··· Records supplied
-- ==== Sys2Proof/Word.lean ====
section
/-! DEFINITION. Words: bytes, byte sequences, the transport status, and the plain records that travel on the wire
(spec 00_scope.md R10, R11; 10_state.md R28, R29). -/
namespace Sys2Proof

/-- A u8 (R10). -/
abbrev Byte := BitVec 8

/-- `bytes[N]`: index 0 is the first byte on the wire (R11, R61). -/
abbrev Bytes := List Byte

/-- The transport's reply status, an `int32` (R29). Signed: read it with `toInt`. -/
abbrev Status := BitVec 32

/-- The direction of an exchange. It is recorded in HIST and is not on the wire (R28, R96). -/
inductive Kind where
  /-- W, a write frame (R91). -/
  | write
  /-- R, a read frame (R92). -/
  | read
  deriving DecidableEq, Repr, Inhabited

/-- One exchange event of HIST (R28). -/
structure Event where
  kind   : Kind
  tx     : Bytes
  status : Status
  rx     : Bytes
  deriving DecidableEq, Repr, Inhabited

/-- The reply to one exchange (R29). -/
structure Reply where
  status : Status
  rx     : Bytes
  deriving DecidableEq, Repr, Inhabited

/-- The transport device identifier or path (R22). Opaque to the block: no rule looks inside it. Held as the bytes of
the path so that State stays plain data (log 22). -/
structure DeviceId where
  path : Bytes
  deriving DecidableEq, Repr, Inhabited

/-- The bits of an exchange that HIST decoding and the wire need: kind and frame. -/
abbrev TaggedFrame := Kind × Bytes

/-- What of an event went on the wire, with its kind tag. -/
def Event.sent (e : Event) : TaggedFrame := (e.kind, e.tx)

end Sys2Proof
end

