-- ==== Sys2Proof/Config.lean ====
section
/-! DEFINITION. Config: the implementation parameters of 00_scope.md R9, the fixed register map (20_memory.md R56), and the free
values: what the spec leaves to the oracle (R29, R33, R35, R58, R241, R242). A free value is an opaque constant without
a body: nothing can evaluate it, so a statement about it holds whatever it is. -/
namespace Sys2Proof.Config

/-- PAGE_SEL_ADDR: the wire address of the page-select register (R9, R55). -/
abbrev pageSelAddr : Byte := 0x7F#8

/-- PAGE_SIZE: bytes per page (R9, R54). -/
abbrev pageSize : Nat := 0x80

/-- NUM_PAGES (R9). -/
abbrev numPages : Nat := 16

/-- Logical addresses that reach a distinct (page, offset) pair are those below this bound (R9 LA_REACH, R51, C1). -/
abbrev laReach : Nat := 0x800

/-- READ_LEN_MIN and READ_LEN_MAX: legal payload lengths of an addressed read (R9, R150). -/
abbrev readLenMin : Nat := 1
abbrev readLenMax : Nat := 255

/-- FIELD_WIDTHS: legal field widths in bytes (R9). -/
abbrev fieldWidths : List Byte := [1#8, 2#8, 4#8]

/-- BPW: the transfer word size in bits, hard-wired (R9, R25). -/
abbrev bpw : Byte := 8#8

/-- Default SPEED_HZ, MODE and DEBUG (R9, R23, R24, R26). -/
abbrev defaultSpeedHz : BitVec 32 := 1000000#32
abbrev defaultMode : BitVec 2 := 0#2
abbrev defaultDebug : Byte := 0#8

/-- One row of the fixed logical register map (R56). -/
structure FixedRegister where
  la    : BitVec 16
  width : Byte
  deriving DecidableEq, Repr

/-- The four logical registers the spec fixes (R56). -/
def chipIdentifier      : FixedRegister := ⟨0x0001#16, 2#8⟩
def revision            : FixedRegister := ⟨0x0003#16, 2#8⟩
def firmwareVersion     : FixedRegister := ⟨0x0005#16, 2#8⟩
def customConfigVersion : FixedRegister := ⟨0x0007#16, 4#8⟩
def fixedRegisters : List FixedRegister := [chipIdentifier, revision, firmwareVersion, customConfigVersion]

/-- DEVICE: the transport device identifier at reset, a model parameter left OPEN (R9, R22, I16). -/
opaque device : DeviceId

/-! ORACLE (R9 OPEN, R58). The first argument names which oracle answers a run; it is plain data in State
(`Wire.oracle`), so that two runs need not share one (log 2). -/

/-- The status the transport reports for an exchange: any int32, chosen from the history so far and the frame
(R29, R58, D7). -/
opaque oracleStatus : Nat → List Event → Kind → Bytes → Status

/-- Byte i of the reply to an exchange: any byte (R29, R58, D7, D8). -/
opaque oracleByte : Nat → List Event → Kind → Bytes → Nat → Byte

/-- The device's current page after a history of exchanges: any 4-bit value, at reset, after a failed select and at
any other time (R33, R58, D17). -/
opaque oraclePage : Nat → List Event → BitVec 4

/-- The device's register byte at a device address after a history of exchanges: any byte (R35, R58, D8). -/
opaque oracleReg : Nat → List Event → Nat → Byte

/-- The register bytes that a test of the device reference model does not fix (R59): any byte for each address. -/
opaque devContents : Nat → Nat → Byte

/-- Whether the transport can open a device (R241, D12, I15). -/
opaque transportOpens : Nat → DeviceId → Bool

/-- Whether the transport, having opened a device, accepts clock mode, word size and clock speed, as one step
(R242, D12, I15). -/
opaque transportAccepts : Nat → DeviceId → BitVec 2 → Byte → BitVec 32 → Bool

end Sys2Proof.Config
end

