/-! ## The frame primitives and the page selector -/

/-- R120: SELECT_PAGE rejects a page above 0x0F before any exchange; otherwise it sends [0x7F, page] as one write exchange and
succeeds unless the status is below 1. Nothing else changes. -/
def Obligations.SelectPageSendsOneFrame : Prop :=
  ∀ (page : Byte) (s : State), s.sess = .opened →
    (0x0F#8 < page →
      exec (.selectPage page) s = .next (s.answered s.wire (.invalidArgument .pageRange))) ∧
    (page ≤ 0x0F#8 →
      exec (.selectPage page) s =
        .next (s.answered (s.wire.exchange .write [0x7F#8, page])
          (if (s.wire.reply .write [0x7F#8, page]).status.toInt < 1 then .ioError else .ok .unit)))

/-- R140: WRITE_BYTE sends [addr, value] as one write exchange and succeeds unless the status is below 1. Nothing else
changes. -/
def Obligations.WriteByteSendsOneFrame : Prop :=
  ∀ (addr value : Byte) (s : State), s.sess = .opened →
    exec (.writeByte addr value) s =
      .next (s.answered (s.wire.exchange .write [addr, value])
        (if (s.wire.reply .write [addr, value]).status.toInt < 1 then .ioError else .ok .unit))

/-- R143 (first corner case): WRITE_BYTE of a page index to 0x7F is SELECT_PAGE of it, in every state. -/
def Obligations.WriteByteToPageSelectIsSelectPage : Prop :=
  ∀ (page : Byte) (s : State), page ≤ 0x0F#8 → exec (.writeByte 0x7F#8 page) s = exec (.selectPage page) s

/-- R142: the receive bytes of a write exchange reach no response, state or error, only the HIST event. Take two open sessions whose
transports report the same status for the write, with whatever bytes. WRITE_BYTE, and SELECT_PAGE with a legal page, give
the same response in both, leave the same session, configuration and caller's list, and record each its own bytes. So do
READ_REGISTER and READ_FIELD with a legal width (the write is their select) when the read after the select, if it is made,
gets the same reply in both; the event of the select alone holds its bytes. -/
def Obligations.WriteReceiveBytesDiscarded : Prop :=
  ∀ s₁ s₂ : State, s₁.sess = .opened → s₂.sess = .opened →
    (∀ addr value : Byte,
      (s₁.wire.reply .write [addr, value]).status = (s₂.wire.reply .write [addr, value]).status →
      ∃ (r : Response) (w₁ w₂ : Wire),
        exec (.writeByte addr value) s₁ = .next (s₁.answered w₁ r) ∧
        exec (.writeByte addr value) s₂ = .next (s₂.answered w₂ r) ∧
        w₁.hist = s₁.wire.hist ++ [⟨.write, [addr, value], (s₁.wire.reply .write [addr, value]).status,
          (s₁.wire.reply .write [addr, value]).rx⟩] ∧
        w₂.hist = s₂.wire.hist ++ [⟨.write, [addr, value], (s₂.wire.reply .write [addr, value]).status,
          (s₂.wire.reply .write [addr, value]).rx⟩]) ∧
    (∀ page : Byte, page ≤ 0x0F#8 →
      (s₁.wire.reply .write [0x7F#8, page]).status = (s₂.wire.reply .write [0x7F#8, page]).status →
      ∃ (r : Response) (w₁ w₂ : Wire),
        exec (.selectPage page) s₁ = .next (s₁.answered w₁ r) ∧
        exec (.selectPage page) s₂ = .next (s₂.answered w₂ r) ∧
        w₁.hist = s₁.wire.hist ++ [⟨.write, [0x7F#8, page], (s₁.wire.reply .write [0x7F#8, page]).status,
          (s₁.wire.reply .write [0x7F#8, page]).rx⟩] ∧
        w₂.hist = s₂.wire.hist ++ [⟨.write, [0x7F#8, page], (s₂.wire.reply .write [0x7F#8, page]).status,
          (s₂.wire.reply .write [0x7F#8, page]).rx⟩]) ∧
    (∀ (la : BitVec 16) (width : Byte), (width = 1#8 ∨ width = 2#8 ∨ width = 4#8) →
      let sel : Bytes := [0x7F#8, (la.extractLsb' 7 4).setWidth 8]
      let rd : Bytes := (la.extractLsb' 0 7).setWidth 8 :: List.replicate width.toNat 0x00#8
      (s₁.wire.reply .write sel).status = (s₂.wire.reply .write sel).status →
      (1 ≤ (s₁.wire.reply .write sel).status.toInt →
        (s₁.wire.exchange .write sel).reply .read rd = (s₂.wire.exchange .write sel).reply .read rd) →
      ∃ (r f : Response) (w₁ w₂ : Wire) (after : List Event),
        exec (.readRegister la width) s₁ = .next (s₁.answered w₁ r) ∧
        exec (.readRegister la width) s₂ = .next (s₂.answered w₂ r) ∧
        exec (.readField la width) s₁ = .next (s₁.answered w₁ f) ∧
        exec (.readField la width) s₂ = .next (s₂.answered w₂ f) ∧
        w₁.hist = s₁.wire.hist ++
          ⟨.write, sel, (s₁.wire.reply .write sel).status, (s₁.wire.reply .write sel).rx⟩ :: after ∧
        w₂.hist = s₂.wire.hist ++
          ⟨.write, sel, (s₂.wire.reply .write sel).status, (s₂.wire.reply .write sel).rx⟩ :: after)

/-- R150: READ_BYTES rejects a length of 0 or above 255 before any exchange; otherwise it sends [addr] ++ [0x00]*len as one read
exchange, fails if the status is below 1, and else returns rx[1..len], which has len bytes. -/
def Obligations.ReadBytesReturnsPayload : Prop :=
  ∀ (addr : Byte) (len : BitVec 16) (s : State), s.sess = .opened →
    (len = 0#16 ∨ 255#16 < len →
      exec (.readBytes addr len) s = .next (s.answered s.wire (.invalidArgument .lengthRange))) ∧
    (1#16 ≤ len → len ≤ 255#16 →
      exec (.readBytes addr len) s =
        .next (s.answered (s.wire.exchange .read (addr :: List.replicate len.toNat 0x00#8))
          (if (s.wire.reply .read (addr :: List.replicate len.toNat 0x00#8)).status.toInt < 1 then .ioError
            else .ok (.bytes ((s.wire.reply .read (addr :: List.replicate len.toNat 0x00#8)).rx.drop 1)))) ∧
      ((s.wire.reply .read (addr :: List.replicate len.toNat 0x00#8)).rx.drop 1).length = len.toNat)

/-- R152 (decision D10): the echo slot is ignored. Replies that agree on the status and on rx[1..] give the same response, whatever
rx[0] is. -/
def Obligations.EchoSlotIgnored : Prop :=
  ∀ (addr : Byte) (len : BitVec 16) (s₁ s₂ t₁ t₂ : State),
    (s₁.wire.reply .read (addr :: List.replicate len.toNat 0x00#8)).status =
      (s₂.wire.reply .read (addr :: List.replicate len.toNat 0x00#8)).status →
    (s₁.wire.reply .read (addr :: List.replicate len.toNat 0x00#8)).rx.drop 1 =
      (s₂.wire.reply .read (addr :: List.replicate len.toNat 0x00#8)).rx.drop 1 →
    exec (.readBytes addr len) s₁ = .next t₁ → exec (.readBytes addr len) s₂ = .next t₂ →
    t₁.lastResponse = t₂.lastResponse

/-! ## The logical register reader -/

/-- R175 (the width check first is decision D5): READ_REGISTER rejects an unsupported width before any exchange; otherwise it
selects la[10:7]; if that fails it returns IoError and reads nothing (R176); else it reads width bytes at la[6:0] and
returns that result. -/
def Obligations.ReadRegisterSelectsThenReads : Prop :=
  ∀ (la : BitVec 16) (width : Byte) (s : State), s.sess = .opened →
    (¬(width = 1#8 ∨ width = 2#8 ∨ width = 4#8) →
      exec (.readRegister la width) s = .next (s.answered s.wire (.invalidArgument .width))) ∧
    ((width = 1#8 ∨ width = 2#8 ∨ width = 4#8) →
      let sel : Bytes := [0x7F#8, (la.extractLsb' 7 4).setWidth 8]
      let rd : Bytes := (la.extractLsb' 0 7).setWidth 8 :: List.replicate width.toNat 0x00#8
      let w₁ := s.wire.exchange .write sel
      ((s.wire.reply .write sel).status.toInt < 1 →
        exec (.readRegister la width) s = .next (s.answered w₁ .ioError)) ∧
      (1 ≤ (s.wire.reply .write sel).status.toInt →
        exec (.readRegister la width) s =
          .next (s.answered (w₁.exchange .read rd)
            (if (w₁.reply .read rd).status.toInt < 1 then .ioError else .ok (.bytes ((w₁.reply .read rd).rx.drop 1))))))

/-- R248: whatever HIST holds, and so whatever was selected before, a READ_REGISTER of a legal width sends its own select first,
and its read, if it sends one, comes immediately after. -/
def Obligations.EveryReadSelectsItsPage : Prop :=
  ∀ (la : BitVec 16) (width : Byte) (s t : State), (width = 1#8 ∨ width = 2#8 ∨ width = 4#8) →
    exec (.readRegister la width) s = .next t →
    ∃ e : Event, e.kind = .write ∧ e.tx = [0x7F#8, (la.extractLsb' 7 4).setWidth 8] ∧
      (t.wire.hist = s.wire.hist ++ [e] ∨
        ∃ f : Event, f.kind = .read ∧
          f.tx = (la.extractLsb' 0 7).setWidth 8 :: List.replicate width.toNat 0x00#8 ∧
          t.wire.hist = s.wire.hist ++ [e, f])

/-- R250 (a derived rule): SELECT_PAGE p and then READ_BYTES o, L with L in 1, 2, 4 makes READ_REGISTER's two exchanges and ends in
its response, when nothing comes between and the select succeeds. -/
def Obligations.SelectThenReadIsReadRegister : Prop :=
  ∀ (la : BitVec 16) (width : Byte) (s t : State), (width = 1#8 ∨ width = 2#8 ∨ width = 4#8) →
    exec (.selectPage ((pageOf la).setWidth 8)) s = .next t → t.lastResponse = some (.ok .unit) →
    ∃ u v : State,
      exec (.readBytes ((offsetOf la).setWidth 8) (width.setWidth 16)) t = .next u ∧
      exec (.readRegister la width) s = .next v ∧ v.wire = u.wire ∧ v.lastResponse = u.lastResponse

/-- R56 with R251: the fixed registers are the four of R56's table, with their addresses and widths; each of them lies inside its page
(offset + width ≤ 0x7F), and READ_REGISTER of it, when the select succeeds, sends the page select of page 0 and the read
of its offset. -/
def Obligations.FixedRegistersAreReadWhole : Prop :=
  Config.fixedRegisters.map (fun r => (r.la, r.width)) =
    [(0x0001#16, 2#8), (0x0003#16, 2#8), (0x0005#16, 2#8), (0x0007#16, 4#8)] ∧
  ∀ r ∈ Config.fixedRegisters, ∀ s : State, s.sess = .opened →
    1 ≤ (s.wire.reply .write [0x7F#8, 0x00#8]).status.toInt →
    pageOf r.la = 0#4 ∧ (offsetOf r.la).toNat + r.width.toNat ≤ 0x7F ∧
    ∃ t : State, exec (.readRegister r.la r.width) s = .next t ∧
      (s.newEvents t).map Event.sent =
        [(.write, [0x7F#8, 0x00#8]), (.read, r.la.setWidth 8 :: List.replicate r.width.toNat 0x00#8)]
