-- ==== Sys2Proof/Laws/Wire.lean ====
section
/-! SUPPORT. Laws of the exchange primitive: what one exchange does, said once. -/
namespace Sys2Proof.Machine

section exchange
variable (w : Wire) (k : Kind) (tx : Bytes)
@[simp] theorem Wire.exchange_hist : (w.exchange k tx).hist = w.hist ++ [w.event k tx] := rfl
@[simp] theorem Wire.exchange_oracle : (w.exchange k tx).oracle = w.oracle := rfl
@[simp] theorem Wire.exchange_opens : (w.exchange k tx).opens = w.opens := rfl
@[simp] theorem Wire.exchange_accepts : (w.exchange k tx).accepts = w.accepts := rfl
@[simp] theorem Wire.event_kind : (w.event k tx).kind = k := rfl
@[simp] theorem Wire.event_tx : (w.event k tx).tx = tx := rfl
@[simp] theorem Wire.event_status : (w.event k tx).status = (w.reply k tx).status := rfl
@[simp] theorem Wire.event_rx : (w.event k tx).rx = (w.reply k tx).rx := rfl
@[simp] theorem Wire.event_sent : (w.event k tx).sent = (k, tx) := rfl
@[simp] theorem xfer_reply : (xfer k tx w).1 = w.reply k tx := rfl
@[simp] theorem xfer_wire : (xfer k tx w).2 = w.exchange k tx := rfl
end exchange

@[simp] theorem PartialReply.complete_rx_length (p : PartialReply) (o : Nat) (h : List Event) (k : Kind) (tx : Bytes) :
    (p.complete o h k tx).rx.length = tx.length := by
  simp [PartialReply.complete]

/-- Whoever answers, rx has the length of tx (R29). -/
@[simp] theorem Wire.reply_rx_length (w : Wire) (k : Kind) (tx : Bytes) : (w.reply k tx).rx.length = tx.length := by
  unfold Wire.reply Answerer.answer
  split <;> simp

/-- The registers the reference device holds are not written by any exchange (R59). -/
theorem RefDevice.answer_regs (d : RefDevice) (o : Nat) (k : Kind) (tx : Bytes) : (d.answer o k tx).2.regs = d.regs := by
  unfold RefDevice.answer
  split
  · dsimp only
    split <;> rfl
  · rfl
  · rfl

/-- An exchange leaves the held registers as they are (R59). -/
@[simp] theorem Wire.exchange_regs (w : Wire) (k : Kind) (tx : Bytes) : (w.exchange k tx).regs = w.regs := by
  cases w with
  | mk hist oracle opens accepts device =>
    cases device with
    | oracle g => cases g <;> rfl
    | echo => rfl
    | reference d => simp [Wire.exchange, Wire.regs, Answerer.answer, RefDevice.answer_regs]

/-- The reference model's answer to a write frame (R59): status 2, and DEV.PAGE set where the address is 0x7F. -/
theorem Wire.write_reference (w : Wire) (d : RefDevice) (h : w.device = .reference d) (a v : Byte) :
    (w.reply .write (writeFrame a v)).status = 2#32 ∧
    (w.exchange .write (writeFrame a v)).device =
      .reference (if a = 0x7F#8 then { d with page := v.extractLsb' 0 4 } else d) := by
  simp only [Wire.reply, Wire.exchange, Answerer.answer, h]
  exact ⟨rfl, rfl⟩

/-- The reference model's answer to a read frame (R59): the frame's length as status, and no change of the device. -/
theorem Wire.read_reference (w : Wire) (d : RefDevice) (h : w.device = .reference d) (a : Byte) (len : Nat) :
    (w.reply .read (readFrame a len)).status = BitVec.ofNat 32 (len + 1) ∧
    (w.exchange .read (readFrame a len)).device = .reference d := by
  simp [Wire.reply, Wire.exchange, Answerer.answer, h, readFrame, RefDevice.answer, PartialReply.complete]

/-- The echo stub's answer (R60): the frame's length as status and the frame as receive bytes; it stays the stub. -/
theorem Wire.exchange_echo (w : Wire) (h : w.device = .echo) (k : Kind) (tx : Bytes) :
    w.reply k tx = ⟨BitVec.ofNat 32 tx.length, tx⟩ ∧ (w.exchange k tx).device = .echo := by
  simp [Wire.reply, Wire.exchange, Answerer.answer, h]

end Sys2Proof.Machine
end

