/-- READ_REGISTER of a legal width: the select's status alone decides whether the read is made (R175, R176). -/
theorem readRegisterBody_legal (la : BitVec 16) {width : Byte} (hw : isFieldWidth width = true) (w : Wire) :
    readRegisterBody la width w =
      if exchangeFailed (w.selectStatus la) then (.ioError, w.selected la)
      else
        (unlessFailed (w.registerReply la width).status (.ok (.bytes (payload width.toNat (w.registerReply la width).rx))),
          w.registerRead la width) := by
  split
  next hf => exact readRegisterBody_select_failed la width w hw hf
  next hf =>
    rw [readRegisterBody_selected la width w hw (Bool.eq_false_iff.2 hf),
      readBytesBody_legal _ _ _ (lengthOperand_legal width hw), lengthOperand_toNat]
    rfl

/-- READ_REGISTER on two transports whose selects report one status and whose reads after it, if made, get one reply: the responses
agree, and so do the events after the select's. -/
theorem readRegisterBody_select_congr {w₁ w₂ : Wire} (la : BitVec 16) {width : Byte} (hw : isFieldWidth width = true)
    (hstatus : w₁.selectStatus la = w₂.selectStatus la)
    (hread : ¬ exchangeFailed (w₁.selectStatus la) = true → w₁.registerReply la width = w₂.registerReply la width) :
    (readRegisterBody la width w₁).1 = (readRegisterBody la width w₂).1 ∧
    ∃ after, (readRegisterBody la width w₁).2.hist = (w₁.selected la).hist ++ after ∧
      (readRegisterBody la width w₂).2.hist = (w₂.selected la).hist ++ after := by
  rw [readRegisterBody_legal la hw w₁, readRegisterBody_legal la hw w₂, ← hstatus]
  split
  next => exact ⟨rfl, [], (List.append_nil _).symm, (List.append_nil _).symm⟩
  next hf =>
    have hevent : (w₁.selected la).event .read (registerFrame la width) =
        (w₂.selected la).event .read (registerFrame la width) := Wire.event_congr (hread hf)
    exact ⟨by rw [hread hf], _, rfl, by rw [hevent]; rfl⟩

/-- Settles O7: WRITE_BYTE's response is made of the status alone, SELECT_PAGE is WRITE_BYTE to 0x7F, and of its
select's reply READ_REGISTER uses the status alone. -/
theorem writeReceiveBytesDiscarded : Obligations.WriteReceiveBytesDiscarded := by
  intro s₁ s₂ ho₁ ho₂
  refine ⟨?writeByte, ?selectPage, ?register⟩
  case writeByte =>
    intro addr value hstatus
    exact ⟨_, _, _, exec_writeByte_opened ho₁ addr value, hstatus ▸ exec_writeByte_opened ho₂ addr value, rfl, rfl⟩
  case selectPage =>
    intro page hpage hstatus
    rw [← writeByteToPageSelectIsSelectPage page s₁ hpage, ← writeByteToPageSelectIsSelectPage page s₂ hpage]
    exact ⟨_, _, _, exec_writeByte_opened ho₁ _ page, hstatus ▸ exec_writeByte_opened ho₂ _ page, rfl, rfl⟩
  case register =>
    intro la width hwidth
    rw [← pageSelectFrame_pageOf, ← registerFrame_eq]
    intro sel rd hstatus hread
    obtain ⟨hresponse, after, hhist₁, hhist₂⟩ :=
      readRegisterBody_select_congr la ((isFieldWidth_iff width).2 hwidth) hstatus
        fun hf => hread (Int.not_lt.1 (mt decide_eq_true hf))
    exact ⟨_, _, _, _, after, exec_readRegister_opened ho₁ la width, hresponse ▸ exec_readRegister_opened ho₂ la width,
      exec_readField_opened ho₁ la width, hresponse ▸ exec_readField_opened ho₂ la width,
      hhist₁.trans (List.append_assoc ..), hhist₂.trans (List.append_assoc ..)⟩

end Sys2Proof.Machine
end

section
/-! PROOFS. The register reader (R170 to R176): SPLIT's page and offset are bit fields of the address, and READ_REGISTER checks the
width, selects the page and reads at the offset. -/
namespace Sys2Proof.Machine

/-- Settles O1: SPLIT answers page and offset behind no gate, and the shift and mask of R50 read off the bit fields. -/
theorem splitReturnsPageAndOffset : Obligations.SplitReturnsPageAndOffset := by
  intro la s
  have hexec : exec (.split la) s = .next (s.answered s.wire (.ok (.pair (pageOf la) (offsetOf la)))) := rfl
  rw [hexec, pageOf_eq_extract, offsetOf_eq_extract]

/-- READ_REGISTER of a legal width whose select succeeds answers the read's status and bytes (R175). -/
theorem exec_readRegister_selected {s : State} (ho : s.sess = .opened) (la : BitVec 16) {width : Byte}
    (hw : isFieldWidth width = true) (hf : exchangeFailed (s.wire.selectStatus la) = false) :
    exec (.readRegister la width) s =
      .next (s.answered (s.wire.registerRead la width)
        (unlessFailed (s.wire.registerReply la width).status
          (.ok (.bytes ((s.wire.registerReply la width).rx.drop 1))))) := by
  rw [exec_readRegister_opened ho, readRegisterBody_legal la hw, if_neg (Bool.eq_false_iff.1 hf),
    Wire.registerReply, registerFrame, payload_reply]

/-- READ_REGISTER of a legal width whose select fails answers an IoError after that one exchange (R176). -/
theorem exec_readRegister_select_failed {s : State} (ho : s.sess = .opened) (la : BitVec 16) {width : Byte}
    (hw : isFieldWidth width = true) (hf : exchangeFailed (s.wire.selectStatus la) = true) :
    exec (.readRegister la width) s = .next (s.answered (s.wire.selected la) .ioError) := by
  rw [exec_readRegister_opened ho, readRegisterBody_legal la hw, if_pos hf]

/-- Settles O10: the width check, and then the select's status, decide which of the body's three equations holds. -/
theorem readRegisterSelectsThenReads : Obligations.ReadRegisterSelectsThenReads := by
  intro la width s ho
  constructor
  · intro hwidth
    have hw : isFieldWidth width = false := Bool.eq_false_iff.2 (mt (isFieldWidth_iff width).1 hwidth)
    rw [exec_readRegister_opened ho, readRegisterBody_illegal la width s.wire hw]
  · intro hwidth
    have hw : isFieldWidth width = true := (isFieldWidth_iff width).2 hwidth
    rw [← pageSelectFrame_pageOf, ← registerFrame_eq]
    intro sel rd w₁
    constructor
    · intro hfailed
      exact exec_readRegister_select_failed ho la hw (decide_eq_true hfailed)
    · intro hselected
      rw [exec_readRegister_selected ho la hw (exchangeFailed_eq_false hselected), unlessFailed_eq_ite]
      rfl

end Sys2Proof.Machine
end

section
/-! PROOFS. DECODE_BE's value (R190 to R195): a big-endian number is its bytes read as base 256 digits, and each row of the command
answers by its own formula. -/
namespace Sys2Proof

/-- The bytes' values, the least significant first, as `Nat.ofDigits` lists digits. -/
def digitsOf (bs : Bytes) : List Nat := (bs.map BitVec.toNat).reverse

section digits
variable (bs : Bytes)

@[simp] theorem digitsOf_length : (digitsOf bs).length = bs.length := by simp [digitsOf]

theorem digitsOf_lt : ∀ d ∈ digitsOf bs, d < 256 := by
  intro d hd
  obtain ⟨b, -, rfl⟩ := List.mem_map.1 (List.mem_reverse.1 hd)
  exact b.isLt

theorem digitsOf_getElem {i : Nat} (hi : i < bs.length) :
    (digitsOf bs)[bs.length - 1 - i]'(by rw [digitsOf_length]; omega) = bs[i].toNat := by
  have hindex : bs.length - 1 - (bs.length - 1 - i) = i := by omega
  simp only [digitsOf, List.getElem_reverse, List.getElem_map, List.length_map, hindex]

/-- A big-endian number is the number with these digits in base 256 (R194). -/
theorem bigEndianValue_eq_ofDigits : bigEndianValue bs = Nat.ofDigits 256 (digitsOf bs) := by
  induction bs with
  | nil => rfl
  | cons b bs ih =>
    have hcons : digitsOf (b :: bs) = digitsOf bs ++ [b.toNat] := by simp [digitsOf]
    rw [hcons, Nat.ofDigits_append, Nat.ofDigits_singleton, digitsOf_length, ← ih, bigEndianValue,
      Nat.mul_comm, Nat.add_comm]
······
Activity> Your output must be the lines of the material above, from the first through the line that contains "abbrev numPages : Nat := 16", copied exactly. Include both endpoints and nothing else.

Output for this exercise>
-- ==== Sys2Proof/Word.lean ====
section
/-! DEFINITION. Words: bytes, byte sequences, the transport status, and the plain records that travel on the wire
(spec 00_scope.md R10, R11; 10_state.md R28, R29). -/
namespace Sys2Proof

/-- A u8 (R10). -/
abbrev Byte := BitVec 8

/-- `bytes[N]`: index 0 is the first byte on the wire (R11, R61). -/
abbrev Bytes := List Byte

/-- The transport's reply status, an `int32` (R29). Signed: read it with `toInt`. -/
abbrev Status := BitVec 32

/-- The direction of an exchange. It is recorded in HIST and is not on the wire (R28, R96). -/
inductive Kind where
  /-- W, a write frame (R91). -/
  | write
  /-- R, a read frame (R92). -/
  | read
  deriving DecidableEq, Repr, Inhabited

/-- One exchange event of HIST (R28). -/
structure Event where
  kind   : Kind
  tx     : Bytes
  status : Status
  rx     : Bytes
  deriving DecidableEq, Repr, Inhabited

/-- The reply to one exchange (R29). -/
structure Reply where
  status : Status
  rx     : Bytes
  deriving DecidableEq, Repr, Inhabited

/-- The transport device identifier or path (R22). Opaque to the block: no rule looks inside it. Held as the bytes of
the path so that State stays plain data (log 22). -/
structure DeviceId where
  path : Bytes
  deriving DecidableEq, Repr, Inhabited

/-- The bits of an exchange that HIST decoding and the wire need: kind and frame. -/
abbrev TaggedFrame := Kind × Bytes

/-- What of an event went on the wire, with its kind tag. -/
def Event.sent (e : Event) : TaggedFrame := (e.kind, e.tx)

end Sys2Proof
end

-- ==== Sys2Proof/Config.lean ====
section
/-! DEFINITION. Config: the implementation parameters of 00_scope.md R9, the fixed register map (20_memory.md R56), and the free
values: what the spec leaves to the oracle (R29, R33, R35, R58, R241, R242). A free value is an opaque constant without
a body: nothing can evaluate it, so a statement about it holds whatever it is. -/
namespace Sys2Proof.Config

/-- PAGE_SEL_ADDR: the wire address of the page-select register (R9, R55). -/
abbrev pageSelAddr : Byte := 0x7F#8

/-- PAGE_SIZE: bytes per page (R9, R54). -/
abbrev pageSize : Nat := 0x80

/-- NUM_PAGES (R9). -/
abbrev numPages : Nat := 16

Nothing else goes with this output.